Take each line from the entries that holds "candidate" and copy it out.

Dataset items
----------

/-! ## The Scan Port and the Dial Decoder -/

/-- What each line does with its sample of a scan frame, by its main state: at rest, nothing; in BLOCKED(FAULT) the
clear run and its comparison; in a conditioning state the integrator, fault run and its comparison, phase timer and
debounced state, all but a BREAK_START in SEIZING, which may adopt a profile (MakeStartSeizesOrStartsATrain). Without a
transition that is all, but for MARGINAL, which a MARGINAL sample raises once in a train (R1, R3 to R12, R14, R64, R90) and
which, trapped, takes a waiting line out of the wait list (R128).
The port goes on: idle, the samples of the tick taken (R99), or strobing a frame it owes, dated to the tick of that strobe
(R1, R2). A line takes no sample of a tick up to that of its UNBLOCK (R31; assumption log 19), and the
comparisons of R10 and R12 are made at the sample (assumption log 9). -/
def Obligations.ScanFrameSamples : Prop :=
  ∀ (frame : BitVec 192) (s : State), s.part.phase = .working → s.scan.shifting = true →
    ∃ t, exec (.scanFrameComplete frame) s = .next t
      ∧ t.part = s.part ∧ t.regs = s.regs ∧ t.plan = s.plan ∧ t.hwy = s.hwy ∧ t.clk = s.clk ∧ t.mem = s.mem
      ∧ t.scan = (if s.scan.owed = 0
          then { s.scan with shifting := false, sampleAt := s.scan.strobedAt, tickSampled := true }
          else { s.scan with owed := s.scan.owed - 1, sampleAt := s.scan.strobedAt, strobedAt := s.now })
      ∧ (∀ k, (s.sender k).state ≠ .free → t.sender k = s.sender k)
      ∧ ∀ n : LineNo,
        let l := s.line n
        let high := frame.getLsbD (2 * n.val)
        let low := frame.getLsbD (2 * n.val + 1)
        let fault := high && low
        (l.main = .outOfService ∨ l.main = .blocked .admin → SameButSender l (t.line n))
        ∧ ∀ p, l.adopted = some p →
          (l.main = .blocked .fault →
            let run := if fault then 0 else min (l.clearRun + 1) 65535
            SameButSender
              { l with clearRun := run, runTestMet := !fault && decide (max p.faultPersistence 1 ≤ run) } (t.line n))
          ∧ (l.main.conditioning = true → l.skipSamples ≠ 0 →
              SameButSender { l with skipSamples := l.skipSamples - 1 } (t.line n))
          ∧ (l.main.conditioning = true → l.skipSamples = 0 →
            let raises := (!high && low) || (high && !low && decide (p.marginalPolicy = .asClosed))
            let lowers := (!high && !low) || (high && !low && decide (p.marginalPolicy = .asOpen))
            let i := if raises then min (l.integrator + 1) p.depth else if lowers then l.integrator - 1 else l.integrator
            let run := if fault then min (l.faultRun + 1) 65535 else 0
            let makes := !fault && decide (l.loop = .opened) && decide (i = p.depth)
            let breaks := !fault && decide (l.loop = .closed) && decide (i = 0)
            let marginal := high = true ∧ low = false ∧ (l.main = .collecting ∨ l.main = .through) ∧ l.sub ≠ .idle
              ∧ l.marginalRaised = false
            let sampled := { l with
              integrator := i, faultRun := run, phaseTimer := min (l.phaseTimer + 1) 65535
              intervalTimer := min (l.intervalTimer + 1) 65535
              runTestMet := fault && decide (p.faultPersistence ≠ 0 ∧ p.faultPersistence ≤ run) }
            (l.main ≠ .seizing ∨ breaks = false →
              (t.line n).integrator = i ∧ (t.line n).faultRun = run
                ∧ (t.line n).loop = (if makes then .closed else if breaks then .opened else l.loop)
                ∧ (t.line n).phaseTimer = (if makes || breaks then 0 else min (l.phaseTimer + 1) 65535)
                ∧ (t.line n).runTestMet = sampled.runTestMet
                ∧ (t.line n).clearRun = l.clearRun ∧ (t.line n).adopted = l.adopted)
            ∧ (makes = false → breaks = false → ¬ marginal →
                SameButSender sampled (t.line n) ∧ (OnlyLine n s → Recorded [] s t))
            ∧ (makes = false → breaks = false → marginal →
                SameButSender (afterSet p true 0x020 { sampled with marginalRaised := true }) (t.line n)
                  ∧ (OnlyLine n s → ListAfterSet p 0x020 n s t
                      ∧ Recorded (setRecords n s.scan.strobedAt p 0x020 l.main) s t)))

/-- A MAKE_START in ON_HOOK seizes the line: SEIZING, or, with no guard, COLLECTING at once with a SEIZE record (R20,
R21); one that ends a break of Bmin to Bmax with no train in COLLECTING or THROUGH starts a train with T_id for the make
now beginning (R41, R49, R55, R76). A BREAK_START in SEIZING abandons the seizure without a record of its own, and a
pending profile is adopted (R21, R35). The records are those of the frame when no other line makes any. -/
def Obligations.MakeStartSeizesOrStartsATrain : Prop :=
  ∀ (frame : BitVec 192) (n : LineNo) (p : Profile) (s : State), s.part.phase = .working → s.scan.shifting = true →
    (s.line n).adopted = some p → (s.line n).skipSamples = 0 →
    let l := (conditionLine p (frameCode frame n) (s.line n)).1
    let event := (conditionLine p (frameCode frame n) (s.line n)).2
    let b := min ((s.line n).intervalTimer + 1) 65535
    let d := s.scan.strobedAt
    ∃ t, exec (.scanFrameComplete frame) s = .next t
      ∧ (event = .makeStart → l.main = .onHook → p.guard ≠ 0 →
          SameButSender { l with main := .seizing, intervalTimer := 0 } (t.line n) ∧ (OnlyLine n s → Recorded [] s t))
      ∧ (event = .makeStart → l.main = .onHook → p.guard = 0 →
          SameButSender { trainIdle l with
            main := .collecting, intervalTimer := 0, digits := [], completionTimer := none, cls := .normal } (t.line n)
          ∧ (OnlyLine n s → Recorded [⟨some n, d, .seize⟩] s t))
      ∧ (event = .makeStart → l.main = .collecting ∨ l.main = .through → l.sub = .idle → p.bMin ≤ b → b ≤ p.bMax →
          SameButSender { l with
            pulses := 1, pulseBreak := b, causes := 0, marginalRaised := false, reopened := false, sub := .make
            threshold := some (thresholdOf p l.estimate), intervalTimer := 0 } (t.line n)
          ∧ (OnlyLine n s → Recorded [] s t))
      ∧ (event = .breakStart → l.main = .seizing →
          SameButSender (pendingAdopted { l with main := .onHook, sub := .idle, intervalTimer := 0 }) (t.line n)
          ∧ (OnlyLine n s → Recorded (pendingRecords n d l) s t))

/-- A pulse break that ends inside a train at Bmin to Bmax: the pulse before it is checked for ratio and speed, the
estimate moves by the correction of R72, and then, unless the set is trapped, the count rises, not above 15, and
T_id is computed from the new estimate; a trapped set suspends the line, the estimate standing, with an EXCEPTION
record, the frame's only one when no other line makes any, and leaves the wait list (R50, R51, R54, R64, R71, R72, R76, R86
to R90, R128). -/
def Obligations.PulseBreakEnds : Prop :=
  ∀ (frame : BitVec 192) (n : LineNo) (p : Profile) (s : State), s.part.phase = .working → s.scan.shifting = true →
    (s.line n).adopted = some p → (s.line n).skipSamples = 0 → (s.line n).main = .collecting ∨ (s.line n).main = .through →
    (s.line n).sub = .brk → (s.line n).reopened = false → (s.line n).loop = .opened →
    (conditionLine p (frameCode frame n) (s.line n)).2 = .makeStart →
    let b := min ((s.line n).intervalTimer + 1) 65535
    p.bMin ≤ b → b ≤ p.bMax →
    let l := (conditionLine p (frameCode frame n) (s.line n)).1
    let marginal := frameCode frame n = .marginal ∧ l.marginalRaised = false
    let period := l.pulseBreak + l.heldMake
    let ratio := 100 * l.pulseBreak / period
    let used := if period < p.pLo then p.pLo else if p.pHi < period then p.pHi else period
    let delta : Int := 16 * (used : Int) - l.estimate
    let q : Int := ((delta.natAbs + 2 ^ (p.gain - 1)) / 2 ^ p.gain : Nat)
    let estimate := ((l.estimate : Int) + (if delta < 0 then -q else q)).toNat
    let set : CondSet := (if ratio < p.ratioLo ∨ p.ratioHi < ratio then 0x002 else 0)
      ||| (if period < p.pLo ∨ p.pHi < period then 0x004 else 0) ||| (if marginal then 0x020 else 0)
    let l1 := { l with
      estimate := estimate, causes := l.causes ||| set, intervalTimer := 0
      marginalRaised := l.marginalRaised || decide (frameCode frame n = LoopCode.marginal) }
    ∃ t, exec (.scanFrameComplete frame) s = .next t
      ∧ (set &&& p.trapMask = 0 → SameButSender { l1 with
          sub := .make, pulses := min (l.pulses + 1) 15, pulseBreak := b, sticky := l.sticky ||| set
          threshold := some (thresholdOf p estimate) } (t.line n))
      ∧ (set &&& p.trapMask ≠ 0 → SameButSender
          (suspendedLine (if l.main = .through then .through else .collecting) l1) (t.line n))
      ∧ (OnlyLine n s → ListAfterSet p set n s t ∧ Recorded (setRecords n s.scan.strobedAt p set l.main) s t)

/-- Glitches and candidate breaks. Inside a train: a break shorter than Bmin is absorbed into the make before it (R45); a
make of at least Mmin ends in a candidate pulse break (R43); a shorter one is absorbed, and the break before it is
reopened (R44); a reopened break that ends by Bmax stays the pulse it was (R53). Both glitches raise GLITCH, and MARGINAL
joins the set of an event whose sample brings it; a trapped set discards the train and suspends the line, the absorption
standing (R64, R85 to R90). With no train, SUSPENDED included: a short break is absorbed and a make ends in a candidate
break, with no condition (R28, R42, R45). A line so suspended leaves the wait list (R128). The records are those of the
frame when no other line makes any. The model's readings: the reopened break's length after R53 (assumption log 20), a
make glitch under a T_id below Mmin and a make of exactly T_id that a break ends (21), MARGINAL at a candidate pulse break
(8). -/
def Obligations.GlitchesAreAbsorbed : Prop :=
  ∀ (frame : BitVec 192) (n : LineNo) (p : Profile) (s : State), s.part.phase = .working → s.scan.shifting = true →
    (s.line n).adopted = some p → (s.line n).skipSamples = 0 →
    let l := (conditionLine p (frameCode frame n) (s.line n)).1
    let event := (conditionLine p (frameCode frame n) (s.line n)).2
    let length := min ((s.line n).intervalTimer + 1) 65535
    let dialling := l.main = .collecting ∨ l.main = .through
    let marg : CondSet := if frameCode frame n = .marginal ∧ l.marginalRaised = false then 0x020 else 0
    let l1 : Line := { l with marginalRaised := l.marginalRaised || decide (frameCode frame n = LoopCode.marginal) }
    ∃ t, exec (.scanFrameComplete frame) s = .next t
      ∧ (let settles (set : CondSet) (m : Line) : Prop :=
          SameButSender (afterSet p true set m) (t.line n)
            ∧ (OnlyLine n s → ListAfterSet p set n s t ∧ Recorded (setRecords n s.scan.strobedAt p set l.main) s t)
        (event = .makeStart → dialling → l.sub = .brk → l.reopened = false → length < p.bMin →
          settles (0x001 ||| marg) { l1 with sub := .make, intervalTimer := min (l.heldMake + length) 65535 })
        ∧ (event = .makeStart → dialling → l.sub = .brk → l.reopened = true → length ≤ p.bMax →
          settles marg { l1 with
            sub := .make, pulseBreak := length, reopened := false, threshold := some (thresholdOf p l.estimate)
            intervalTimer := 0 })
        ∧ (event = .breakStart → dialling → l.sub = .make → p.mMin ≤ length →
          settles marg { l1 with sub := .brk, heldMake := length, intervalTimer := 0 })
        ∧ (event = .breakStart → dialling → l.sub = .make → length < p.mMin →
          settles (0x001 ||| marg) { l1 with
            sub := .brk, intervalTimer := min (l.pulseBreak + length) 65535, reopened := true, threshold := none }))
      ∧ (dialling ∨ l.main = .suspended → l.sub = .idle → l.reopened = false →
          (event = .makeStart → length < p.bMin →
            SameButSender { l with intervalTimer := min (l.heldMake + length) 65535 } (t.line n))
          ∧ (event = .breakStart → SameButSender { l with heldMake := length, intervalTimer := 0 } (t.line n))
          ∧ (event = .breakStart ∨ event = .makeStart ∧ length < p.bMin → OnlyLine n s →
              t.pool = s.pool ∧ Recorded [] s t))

----------

- PROBLEM SOLUTION
/-- Glitches and candidate breaks. Inside a train: a break shorter than Bmin is absorbed into the make before it (R45); a
make of at least Mmin ends in a candidate pulse break (R43); a shorter one is absorbed, and the break before it is
standing (R64, R85 to R90). With no train, SUSPENDED included: a short break is absorbed and a make ends in a candidate
make glitch under a T_id below Mmin and a make of exactly T_id that a break ends (21), MARGINAL at a candidate pulse break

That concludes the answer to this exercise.